== Segment start ==

theorem and_mustBeZeroBits_of_match {m : Mnemonic} {c : CmdWord}
    (h : c &&& m.row.mask = m.row.pattern) : c &&& mustBeZeroBits m = 0#32 := by
  rw [mustBeZeroBits, ← BitVec.and_assoc, h, pattern_and_mustBeZero]

/-- Settles O5: no row has a reserved opcode. -/
theorem reservedOpcodesTakeIllegalCommand : Obligations.ReservedOpcodesTakeIllegalCommand :=
  ⟨fun _ h => illegal_takes_illegalCommand (decode_ne_ok_of_reservedOpcode h),
    decode_ne_ok_of_reservedOpcode (by decide)⟩

/-- Settles O6: a word that decodes has the fixed bits of the row of its opcode. -/
theorem nonzeroMustBeZeroBitsTakeIllegalCommand : Obligations.NonzeroMustBeZeroBitsTakeIllegalCommand :=
  fun _ _ hop hbits => illegal_takes_illegalCommand fun _ hd =>
    hbits (and_mustBeZeroBits_of_match (spells_of_opcode hop hd).1)

/-- Settles O7: a word that decodes has a base code of at most 4 if the row of its opcode is of format C. -/
theorem reservedBaseCodesTakeIllegalCommand : Obligations.ReservedBaseCodesTakeIllegalCommand :=
  fun _ _ hop hfmt hbase => illegal_takes_illegalCommand fun _ hd =>
    Nat.not_succ_le_self 4 (hbase.trans ((spells_of_opcode hop hd).2 hfmt))

end Sys2Proof.Machine
end

section
/-!
The scanner counts the bits of the denoted number: `highest_bit` of a register is `bitlen` of its value
(41_representation.md R78), and its laws are those of `bitlen` (R87).
-/
namespace Sys2Proof.Machine

/-- A nonzero part from bit `n` up alone decides the bit length. -/
theorem bitlen_add_two_pow_mul {n x y : Nat} (hx : x < 2 ^ n) (hy : y ≠ 0) :
    bitlen (x + 2 ^ n * y) = n + bitlen y := by
  refine eq_of_forall_ge_iff fun k => ?_
  rw [bitlen_le_iff]
  rcases Nat.lt_or_ge k n with hk | hk
  · have hpow : 2 ^ k ≤ 2 ^ n := Nat.pow_le_pow_right (by decide) hk.le
    have hmul : 2 ^ n ≤ 2 ^ n * y := Nat.le_mul_of_pos_right _ (Nat.pos_of_ne_zero hy)
    omega
  · obtain ⟨m, rfl⟩ := Nat.exists_eq_add_of_le hk
    have hdiv : (x + 2 ^ n * y) / 2 ^ n = y := by
      rw [Nat.add_mul_div_left _ _ (Nat.two_pow_pos n), Nat.div_eq_of_lt hx, Nat.zero_add]
    rw [Nat.add_le_add_iff_left, bitlen_le_iff, pow_add, Nat.mul_comm (2 ^ n) (2 ^ m),
      ← Nat.div_lt_iff_lt_mul (Nat.two_pow_pos n), hdiv]

/-- Scanning `p` bit positions counts the bits of the part below bit `p`. -/
theorem scanBits_eq_bitlen (w p : Nat) : scanBits w p = bitlen (w % 2 ^ p) := by
  induction p with
  | zero => simp [scanBits, bitlen, Nat.mod_one]
  | succ p ih =>
    rw [scanBits, Nat.mod_pow_succ, ← Nat.toNat_testBit]
    cases w.testBit p with
    | false => simpa using ih
    | true => exact (bitlen_add_two_pow_mul (Nat.mod_lt _ (Nat.two_pow_pos p)) Nat.one_ne_zero).symm

/-- Scanning `i` words counts the bits of the number the low `i` words denote. -/
theorem scanWords_eq_bitlen {W : Nat} {ws : List Nat} (h : ∀ w ∈ ws, w < 2 ^ W) (i : Nat) :
    scanWords W ws i = bitlen (wordsVal W (ws.take i)) := by
  induction i with
  | zero => rfl
  | succ i ih =>
    rw [scanWords, wordsVal_take_succ]
    by_cases hw : ws.getD i 0 = 0
    · rw [if_neg (not_not_intro hw), hw, Nat.mul_zero, Nat.add_zero, ih]
    · rw [if_pos hw, bitlen_add_two_pow_mul (wordsVal_take_lt h i) hw, scanBits_eq_bitlen,
        Nat.mod_eq_of_lt (getD_word i h), Nat.mul_comm]

/-- `highest_bit` is the bit length of the value (41_representation.md R78). -/
theorem highestBit_eq_bitlen {cfg : Config} {x : Value} (hl : x.words.length = nwords cfg x.bits)
    (hw : ∀ w ∈ x.words, w < 2 ^ cfg.W) : highestBit cfg x = bitlen (x.val cfg) := by
  rw [highestBit, scanWords_eq_bitlen hw, List.take_of_length_le hl.le, Value.val]

/-- Settles O34: as a bit length, `highest_bit` is bounded by what bounds the value, and equal for equal
values. -/
theorem highestBitLaws : Obligations.HighestBitLaws := by
  intro cfg x hl hw
  rw [highestBit_eq_bitlen hl hw]
  refine ⟨(bitlen_le_iff _ _).2 (hl ▸ wordsVal_lt hw), (bitlen_le_iff _ _).2, fun y hly hwy hval => ?_⟩
  rw [highestBit_eq_bitlen hly hwy, hval]

end Sys2Proof.Machine
end

section
/-!
What commands do to the register file (30_encoding.md R75): at most the destination register changes, and
the value written there does not depend on which register it is.
-/
namespace Sys2Proof.Machine

theorem State.writeV_getElem_same (s : State) (r : VIdx) (x : Value) :
    (s.writeV r x).v[r] = some x :=
  Vector.getElem_set_self r.isLt

theorem State.writeV_getElem_other (s : State) {r q : VIdx} (x : Value) (h : r ≠ q) :
    (s.writeV r x).v[q] = s.v[q] :=
  Vector.getElem_set_ne r.isLt q.isLt (Fin.val_ne_of_ne h)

== Segment end ==

» **WHAT YOU NEED TO DO**: Extract from the data every line where "counts" shows up.

» **REPLY TO THE EXERCISE**:
The scanner counts the bits of the denoted number: `highest_bit` of a register is `bitlen` of its value
/-- Scanning `p` bit positions counts the bits of the part below bit `p`. -/
/-- Scanning `i` words counts the bits of the number the low `i` words denote. -/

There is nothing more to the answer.